Many of the emendations in the present text are to marks of punctuation, either to correct recent typographical errors or to repair surviving alterations introduced in the second printing of The Fellowship of the Ring. In the latter respect and in every case, Tolkien’s original punctuation is always more felicitous – subtle points, when one is comparing commas and semi-colons, but no less a part of the author’s intended expression. Distinctive words such as chill rather than cold, and glistered rather than glistened, changed by typesetters long ago without authorization, likewise have been restored.
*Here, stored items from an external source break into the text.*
/-- The list is written, and the primitive goes or stays with its progress (R294). -/
def State.endRast (s : State) (e : RastEnv) (pr : Prim) (nq np : Nat) (more : Bool) : Body :=
  let flags := b2n more + 2 * b2n pr.cont + 16 * pr.nattr + 256 * e.surf
  let head := toBytes 4 pr.seq ++ toBytes 4 nq ++ toBytes 4 np ++ toBytes 4 flags ++ List.replicate 48 0#8
  let planes := pr.planes.flatMap fun p => toBytes 4 p.1.toNat ++ toBytes 4 p.2.1.toNat ++ toBytes 4 p.2.2.toNat ++ toBytes 4 0
  let st := s.me.status
  let s1 := (s.setBytes e.list (head ++ planes)).onCore e.c fun k => { k with
    prims := editPrim (mine st) (fun p => if more then some { p with cont := true, taken := none } else none) k.prims }
  .done ((s1.onMe fun k => { k with ri := 0, status := 0, busy := false, rastOn := none, eng := k.eng ||| k.summ }).offerPrim e.c e.surf) [] .fall

/-- A tile of a RAST in progress. -/
def State.rastTile (s : State) (e : RastEnv) : Body :=
  let k := s.me
  let d := e.d
  match (s.core e.c).prims.find? (mine k.status) with
  | none => .wait (s.onMe fun k => { k with status := 0, ri := 0, busy := false, rastOn := none })
  | some pr =>
    let per := sdTW d * sdTH d / 4
    let n := reserved d e.map e.c
    let start := pr.done / per
    let np := fld k.status 0 32
    match nextTile d e.map e.c pr.edges (n - start) start with
    | none => s.endRast e pr k.ri np false
    | some (l, tx, ty) =>
      let q0 := if l = start then pr.done % per else 0
      let (s1, nq, np1, q, why) := State.rastQuads e pr l tx ty (per - q0) q0 s k.ri np
      let s2 := s1.onCore e.c fun v => { v with prims := editPrim (mine k.status) (fun p => some { p with done := l * per + q }) v.prims }
      if why = 1 then s2.endRast e { pr with done := l * per + q } nq np1 true
      else .wait (s2.onMe fun k => { k with ri := nq, status := rastStatus (fld k.status 32 32) np1, busy := true })

/-- A RAST that has issued and not ended: what it issued on, for it makes no check again (R295). -/
def Ctx.rastGoes (k : Ctx) : Option (BitVec 512 × List Nat) := if k.going || k.status.getLsbD 127 then k.rastOn else none

/-- RAST (R293, R294). -/
def rast (surf zf : Nat) (zw ilk : Bool) (qcap : Nat) (a : Word) (s : State) : Body :=
  let s := s.settle s.cur
  let c := s.cur
  let x := s.actor
  match s.me.rastGoes with
  | some (d, map) => s.rastTile ⟨c, scrKey c (fld a 0 21), d, map, surf, zf, zw, ilk, qcap⟩
  | none =>
    match s.surfAt (s.partOf c) surf with
    | none => .operand s
    | some u =>
      if fld a 60 4 ≠ 0xC ∨ a.toNat % 64 ≠ 0 ∨ qcap = 0 ∨ (sdDepth u.desc = false ∧ (zf ≠ 7 ∨ zw)) then .operand s
      else match s.scrAt c x a (64 + 144 + 8 * qcap) with
        | .error _ => .operand s
        | .ok key =>
          let s := s.onMe fun k => { k with rastOn := some (u.desc, u.map) }
          let e : RastEnv := ⟨c, key, u.desc, u.map, surf, zf, zw, ilk, qcap⟩
          if s.me.status ≠ 0 then s.rastTile e
          else match (s.core c).nextPrim surf with
            | none => .park s (.prim surf)
            | some p => (s.takePrim c x p).rastTile e
def execRast (h : Hdr) (a : Opnd) (surf : BitVec 4) (zf : BitVec 3) (zw ilk : Bool) (qcap : BitVec 16) (s : State) : Res :=
  .next (s.issue .any h 16 [a] [] fun v s => rast surf.toNat zf.toNat zw ilk qcap.toNat (v0 v) s)

/-- A RAST that a reaped context was making leaves its primitive with its progress (R295). -/
def State.leaveRast (s : State) (c x : Nat) : State :=
  let st := (s.ctx c x).status
  if (s.ctx c x).status.getLsbD 127 then
    match (s.core c).prims.find? (mine st) with
    | none => s
    | some q => (s.onCore c fun k => { k with
        prims := editPrim (mine st) (fun p => some { p with cont := true, taken := none }) k.prims }).offerPrim c q.surf
  else s

/-! ### The interlock (R296, R297) -/

/-- A quad that PXLOCK or PXREL names: its owner and its name; none for an illegal operand (R296). -/
def State.quadAt (s : State) (p : Nat) (a : Word) : Option (Nat × Nat) :=
  let qx := fld a 0 16
  let qy := fld a 16 16
  let n := fld a 32 4
  match s.surfAt p n with
  | none => none
  | some u =>
    let d := u.desc
    if fld a 36 28 ≠ 0 ∨ qx % 2 ≠ 0 ∨ qy % 2 ≠ 0 ∨ sdW d ≤ qx ∨ sdH d ≤ qy then none
    else some (ownerAt d u.map (qx / sdTW d) (qy / sdTH d), quadName n qx qy)

/-- The entry of a quad and sequence number is the quad's earliest, and no strand holds the quad (R296). -/
def Core.grantable (k : Core) (quad seq : Nat) : Bool :=
  let ls := k.locks.filter (·.quad == quad)
  match ls with
  | [] => false
  | l :: _ => l.seq == seq && ls.all (·.holder.isNone)

/-- A strand holds a quad, through its earliest entry. -/
def holdFirst (sid quad : Nat) : List Lock → List Lock
  | [] => []
  | l :: ls => if l.quad = quad then { l with holder := some sid } :: ls else l :: holdFirst sid quad ls

/-- The first request that can be granted is granted (R296): PXLOCK_GRANT. -/
def State.grantLock (s : State) (o : Nat) : State :=
  let k := s.core o
  match k.lockReqs.find? fun r => k.grantable r.2.1 r.2.2 with
  | none => s
  | some r =>
    ((s.onCore o fun k => { k with locks := holdFirst r.1 r.2.1 k.locks, lockReqs := dropFirst (· == r) k.lockReqs }).planWake (r.1 / 16) (r.1 % 16) 0
      none).plan (.pxlockGrant o)
def execPxlockGrant (core : Nat) (s : State) : Res := .next (s.grantLock core)

/-- PXLOCK (R296). -/
def pxlock (a b : Word) (s : State) : Body :=
  let c := s.cur
  match s.me.grant with
  | some _ => .done s [] .fall
  | none => match s.quadAt (s.partOf c) a with
    | none => .operand s
    | some (o, quad) =>
      let seq := fld b 0 32
      let s1 := s.drain c false (scrKey o 0)
      .park ((s1.onCore o fun k => { k with lockReqs := k.lockReqs ++ [(sidOf c s.actor, quad, seq)] }).plan (.pxlockGrant o))
        (.pxlock o quad seq)
def execPxlock (h : Hdr) (a b : Opnd) (s : State) : Res := .next (s.issue .any h 16 [a, b] [] fun v s => pxlock (v0 v) (v1 v) s)

/-- PXREL (R297). -/
def pxrel (a b : Word) (s : State) : Body :=
  let c := s.cur
  match s.quadAt (s.partOf c) a with
  | none => .operand s
  | some (o, quad) =>
    let held := fun (l : Lock) => l.quad == quad && l.seq == fld b 0 32 && l.holder == some (sidOf c s.actor)
    if !((s.core o).locks.any held) then .operand s
    else
      let s1 := s.drain c false (scrKey o 0)
      .done ((s1.onCore o fun k => { k with locks := dropFirst held k.locks }).plan (.pxlockGrant o)) [] .fall
def execPxrel (h : Hdr) (a b : Opnd) (s : State) : Res := .next (s.issue .any h 16 [a, b] [] fun v s => pxrel (v0 v) (v1 v) s)

end Sys2Proof.Machine
end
A controlled amount of regularization also seemed called for, such as naught rather than nought, a change instituted by Tolkien but not carried through in all instances; Dark Power rather than dark power when the reference is obviously to Sauron (or Morgoth); Barrow-downs by Tolkien’s preference rather than Barrowdowns; likewise Bree-hill rather than Bree Hill; accented and more common Drúadan rather than Druadan; capitalized names of seasons when used as personification or metaphor, according to Tolkien’s predominant practice and the internal logic of the text; and Elvish rather than elvish when used as a separate adjective, following a preference Tolkien marked in his copy of the second edition of The Lord of the Rings. In addition, we have added a second accent to Númenórean(s), as Tolkien often wrote the name in manuscript and as it appears in The Silmarillion and other posthumous publications.

The result, nonetheless, still includes many variations in capitalization, punctuation, and other points of style. Not all of these are erroneous: they include words such as Sun, Moon, Hobbit, and Man (or sun, moon, hobbit, man), which may change form according to meaning or application, in relation to adjacent adjectives, or whether Tolkien intended personification, poetry, or emphasis. His intent cannot be divined with confidence in every case. But it is possible to discern Tolkien’s preferences in many instances, from statements he wrote in his check copies of The Lord of the Rings or from a close analysis of its text in manuscript, typescript, proof, and print. Whenever there has been any doubt whatsoever as to the author’s intentions, the text has been allowed to stand.